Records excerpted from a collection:
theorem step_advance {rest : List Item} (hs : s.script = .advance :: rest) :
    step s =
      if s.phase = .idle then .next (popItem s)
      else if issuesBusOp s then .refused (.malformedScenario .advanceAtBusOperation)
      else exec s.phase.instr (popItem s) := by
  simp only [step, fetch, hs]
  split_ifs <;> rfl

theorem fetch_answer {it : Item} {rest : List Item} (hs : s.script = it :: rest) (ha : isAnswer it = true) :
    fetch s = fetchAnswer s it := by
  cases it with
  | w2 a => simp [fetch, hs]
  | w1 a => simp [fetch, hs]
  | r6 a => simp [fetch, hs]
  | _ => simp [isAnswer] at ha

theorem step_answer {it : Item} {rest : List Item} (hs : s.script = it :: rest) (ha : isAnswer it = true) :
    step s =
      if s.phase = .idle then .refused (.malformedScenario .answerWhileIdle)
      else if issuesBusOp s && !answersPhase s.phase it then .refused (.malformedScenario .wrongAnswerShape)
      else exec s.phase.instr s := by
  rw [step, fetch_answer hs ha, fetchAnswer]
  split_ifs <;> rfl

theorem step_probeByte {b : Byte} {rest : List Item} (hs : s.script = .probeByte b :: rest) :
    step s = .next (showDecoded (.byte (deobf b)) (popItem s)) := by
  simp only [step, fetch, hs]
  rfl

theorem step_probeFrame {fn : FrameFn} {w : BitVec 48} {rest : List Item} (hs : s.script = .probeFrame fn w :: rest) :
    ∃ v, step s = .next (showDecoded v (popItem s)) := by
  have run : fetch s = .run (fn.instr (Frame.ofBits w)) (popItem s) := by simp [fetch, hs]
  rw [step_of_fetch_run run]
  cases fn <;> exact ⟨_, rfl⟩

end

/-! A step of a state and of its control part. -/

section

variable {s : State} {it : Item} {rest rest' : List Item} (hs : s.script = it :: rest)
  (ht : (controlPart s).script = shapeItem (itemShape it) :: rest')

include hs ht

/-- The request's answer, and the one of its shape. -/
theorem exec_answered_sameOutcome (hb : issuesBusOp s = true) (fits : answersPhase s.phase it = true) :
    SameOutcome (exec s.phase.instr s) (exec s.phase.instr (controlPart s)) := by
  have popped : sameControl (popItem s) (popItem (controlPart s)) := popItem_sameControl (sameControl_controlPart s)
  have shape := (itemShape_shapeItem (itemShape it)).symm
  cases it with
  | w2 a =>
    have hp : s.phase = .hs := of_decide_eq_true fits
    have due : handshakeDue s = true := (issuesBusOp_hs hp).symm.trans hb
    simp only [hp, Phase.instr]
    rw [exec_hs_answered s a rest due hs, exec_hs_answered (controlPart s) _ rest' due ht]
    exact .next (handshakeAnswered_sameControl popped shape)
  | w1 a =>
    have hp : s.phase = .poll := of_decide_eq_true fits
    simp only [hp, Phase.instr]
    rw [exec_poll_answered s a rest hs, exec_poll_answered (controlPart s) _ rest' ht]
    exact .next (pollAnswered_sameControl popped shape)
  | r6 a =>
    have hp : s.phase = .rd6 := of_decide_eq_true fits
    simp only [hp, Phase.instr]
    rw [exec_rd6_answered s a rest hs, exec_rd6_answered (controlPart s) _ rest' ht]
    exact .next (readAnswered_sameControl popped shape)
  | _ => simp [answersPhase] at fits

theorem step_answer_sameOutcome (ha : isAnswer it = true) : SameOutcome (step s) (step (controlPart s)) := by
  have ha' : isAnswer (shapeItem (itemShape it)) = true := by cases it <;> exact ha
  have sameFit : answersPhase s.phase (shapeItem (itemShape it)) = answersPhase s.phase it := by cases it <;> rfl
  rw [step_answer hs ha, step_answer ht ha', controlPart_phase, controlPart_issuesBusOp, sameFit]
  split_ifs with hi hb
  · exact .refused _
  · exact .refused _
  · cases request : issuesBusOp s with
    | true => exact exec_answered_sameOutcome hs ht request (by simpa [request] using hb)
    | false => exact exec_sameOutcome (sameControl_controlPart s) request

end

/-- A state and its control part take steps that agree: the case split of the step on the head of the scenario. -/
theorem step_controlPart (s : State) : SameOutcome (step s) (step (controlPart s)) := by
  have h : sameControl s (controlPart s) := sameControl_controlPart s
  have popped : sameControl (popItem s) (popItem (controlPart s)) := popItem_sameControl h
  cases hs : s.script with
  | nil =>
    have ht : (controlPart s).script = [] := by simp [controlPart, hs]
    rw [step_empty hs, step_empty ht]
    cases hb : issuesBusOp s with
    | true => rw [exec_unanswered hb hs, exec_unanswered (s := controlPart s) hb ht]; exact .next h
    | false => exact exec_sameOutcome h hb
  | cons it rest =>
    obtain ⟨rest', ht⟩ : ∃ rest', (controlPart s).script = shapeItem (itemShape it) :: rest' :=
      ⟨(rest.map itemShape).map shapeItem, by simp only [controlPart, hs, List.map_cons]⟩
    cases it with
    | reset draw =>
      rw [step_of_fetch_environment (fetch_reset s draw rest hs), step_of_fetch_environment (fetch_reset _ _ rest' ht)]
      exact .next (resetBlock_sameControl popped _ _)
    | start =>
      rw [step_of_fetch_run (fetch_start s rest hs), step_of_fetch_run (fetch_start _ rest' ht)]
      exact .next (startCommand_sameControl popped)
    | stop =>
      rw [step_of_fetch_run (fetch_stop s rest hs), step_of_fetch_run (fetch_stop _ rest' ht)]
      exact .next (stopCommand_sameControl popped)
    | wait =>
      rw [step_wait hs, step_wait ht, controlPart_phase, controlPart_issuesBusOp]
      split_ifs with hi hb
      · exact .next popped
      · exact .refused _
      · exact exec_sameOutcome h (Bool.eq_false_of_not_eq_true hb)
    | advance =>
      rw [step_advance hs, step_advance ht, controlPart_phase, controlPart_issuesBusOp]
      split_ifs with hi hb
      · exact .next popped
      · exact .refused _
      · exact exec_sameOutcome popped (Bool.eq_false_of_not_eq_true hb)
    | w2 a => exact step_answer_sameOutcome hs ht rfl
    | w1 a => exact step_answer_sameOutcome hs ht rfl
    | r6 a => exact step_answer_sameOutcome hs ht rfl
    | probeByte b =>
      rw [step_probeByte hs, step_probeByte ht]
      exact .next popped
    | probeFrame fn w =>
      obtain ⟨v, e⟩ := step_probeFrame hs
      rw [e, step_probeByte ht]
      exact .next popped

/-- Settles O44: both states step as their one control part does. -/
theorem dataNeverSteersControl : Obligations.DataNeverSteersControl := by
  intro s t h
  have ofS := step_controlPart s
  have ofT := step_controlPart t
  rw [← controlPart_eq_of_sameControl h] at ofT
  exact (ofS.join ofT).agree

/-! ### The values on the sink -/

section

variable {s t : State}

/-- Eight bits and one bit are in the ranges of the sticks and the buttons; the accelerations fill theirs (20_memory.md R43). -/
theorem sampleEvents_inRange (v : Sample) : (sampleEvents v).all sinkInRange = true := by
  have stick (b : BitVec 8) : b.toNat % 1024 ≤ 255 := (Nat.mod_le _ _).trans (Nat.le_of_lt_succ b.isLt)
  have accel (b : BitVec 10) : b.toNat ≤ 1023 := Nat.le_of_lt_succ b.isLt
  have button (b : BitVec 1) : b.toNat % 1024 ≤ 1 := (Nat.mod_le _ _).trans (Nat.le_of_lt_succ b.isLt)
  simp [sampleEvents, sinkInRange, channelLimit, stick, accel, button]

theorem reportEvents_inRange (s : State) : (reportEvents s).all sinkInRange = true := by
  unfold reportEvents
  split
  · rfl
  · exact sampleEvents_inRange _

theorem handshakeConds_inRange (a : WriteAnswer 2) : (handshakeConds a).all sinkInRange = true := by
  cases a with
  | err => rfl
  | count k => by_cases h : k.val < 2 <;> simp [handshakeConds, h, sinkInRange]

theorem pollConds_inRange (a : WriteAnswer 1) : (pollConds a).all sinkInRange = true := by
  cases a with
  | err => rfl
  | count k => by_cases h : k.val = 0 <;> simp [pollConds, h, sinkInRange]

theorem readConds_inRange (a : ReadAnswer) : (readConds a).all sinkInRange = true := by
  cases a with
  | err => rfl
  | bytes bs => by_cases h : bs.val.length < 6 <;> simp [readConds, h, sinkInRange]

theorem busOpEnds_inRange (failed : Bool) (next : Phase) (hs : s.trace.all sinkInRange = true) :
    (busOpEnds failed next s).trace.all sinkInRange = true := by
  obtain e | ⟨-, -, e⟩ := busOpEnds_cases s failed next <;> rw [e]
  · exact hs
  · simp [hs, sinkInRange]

...

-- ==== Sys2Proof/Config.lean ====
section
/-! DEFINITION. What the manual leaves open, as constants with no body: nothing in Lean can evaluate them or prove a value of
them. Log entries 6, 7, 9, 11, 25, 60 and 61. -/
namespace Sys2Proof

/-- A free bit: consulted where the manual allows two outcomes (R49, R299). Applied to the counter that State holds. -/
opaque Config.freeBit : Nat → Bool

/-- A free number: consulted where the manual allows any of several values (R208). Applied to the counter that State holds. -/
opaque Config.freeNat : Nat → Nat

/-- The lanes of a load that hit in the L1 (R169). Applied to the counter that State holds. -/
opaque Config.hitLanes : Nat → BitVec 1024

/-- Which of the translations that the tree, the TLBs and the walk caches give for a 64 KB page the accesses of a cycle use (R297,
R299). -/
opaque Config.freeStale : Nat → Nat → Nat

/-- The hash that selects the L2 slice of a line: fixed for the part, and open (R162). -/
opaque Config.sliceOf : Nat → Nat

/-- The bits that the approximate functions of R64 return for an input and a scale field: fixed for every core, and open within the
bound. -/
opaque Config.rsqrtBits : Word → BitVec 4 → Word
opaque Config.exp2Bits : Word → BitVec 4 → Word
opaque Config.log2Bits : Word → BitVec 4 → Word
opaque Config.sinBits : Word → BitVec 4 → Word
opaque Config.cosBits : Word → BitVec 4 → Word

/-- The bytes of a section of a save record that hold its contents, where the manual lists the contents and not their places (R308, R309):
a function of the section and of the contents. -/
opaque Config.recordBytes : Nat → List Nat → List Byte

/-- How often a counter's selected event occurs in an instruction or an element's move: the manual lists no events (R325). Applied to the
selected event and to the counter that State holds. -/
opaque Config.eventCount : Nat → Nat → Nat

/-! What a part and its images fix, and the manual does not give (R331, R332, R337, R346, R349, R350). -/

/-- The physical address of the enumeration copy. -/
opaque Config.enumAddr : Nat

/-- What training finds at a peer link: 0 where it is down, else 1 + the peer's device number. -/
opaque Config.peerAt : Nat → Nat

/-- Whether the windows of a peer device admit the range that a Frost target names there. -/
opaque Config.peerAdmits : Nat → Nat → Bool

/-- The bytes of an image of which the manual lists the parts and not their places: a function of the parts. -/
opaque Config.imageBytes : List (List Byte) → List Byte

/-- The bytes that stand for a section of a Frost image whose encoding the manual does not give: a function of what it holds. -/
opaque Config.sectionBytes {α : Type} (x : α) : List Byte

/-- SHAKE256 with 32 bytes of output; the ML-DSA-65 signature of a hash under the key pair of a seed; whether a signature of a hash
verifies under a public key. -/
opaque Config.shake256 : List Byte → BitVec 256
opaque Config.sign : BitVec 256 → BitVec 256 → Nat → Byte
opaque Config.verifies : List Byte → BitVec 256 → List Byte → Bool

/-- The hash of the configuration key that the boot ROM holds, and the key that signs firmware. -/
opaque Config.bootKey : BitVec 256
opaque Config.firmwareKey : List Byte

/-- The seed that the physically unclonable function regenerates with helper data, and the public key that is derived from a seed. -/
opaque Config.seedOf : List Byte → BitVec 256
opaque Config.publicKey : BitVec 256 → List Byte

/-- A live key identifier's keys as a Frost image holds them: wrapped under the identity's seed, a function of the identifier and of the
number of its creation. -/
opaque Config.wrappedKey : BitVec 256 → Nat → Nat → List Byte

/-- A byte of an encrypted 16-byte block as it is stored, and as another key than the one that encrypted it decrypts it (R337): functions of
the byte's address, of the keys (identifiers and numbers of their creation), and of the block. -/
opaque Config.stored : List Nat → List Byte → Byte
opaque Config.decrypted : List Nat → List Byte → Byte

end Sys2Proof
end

--

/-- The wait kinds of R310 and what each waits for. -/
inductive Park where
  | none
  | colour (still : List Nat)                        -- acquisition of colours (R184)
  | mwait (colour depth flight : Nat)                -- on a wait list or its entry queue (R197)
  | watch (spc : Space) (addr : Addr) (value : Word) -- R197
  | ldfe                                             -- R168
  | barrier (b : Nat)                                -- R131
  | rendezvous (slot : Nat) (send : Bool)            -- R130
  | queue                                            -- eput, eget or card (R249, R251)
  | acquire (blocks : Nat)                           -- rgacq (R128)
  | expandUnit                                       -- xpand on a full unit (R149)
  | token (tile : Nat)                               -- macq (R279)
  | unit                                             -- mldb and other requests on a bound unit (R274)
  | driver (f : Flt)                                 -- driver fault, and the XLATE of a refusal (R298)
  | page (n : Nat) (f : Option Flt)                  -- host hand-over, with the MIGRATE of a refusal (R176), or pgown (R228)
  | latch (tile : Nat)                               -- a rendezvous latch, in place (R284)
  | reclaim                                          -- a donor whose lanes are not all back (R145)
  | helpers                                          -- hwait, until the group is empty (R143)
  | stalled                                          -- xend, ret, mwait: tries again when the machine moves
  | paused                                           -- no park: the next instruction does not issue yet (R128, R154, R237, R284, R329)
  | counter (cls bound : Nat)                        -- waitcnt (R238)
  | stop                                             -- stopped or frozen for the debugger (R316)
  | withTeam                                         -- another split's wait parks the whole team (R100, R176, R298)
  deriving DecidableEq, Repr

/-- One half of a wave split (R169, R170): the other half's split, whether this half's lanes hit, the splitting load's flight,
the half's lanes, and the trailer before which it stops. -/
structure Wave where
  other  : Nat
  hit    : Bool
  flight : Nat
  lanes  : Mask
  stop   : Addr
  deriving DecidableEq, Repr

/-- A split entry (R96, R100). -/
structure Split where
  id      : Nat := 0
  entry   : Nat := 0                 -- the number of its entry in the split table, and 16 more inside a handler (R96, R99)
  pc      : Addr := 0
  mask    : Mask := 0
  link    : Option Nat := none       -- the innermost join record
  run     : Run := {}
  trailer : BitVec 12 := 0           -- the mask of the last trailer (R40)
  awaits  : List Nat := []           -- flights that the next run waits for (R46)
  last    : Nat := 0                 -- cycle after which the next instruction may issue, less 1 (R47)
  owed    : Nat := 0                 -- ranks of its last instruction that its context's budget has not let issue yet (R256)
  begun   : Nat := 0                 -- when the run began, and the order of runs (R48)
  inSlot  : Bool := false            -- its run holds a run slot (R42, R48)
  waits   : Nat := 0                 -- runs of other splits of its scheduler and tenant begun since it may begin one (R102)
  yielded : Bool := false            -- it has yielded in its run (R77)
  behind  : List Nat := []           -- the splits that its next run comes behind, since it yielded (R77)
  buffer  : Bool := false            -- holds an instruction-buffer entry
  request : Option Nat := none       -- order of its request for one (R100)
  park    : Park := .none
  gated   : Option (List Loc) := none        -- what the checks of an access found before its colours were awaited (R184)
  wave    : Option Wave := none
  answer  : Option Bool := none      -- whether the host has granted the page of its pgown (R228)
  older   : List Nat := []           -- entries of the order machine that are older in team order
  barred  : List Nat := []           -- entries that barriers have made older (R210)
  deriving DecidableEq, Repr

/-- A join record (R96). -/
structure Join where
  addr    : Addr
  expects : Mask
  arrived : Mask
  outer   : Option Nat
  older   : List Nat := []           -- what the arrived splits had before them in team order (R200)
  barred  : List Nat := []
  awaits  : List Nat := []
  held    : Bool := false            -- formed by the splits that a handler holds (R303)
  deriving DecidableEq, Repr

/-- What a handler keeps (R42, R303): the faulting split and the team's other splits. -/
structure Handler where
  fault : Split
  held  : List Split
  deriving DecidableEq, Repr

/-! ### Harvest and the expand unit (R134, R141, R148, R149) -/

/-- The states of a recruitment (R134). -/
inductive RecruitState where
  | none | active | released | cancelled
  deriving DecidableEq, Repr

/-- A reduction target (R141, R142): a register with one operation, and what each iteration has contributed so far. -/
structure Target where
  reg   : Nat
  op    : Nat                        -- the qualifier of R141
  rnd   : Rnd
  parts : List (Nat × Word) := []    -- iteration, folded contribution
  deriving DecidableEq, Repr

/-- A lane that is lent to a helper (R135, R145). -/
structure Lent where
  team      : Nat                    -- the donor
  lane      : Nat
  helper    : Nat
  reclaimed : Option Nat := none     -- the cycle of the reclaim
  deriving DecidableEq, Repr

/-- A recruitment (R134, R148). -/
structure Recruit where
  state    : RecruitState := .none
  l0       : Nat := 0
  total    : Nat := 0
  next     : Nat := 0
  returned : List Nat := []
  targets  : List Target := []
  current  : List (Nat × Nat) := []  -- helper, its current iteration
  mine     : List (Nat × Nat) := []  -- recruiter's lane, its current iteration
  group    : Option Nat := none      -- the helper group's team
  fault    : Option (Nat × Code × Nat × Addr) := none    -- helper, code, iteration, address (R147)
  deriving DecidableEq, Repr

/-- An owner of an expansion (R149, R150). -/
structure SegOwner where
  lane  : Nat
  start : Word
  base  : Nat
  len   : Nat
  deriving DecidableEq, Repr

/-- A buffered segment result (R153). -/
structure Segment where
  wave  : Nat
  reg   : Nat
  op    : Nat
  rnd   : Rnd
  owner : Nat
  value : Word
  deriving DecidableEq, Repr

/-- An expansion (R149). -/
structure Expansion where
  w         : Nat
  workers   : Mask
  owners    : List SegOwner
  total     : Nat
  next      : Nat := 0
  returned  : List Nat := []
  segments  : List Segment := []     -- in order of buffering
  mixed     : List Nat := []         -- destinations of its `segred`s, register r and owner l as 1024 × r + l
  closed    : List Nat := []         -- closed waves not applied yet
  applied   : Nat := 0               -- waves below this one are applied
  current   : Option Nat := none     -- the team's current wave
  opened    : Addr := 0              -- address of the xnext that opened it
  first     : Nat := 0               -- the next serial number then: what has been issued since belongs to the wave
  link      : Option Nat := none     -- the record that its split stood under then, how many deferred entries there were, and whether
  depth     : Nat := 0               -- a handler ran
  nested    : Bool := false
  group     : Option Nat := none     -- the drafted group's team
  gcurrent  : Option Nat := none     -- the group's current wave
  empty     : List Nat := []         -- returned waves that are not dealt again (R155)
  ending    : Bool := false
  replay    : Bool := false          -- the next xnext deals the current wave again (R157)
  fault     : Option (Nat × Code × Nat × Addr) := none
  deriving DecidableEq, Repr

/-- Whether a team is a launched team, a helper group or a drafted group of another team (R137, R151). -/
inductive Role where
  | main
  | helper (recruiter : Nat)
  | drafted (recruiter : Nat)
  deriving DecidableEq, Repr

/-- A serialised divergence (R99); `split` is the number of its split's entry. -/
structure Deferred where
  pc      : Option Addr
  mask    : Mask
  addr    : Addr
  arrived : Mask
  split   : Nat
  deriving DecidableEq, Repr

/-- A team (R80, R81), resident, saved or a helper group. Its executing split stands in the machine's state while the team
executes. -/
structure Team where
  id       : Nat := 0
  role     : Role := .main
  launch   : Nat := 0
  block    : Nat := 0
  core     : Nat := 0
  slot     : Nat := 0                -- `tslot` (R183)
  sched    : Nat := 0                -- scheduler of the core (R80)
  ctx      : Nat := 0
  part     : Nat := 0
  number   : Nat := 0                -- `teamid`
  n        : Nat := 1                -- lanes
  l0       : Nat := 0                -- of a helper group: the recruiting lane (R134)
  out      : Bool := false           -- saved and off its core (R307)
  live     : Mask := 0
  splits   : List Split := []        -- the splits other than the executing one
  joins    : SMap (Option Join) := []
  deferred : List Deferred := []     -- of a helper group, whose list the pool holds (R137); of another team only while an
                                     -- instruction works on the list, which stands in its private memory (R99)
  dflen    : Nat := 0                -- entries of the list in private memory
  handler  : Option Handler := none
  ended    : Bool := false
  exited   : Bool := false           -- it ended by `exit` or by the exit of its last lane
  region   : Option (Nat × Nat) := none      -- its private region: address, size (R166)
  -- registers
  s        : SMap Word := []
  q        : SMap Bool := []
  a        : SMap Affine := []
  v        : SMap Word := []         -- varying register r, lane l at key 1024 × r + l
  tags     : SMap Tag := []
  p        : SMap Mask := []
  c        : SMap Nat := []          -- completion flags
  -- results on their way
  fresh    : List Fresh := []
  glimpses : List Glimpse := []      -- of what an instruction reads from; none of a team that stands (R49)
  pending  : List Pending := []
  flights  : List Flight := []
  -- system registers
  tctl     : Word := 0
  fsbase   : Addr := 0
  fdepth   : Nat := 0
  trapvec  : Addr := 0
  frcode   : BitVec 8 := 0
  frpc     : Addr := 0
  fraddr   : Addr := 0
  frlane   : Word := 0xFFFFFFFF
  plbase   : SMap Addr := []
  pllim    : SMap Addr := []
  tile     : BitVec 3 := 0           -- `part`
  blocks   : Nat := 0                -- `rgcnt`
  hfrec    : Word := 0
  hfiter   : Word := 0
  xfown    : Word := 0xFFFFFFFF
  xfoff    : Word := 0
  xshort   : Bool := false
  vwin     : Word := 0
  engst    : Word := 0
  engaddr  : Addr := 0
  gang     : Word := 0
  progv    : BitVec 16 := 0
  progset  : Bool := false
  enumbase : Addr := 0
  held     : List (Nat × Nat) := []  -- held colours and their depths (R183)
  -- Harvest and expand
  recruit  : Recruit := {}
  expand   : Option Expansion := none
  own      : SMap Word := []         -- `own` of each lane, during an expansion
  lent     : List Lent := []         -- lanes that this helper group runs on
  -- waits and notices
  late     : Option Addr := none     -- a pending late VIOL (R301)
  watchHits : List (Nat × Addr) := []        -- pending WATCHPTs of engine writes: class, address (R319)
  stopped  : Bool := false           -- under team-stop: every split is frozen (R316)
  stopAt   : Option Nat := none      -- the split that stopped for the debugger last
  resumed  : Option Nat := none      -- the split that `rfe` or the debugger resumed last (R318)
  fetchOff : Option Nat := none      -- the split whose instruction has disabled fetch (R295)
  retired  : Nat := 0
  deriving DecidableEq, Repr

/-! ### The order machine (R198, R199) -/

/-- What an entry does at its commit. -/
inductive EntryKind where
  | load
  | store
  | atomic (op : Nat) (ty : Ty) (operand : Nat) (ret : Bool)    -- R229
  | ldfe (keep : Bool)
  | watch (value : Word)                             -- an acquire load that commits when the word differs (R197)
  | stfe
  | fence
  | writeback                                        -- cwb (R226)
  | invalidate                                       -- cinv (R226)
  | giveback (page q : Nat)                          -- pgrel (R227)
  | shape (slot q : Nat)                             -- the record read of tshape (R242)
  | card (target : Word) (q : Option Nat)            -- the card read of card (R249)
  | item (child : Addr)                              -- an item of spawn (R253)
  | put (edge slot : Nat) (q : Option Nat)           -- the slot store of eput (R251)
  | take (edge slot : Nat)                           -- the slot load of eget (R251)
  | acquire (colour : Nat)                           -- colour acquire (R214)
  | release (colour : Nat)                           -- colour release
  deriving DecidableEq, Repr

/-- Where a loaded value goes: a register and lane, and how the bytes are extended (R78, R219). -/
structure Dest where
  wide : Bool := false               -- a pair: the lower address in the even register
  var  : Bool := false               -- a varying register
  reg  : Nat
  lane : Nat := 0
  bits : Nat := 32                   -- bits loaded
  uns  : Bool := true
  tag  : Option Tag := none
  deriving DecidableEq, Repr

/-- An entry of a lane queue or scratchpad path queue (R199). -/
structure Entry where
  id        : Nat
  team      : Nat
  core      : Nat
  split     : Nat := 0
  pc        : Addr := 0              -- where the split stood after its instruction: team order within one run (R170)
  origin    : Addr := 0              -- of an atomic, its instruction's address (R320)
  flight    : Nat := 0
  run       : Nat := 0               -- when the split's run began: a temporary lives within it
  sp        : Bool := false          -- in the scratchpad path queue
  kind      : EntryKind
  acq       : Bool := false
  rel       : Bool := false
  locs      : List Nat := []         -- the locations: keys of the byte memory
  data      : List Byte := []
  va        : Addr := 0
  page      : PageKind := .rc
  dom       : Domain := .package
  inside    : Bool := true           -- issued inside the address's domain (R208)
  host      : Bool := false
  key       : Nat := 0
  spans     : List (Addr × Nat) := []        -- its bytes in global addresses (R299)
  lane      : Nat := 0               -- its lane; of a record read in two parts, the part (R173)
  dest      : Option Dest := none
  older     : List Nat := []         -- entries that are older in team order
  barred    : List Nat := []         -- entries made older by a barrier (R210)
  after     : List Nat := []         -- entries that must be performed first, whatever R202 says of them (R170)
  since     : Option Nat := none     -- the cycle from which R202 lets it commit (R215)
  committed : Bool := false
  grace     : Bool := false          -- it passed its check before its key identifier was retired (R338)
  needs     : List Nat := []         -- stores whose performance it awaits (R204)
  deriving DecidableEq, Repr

▸ Problem requirements
Once you have checked the entries above, say how many lines include the word "link", and nothing beyond the number.

▸ Solution for this exercise
3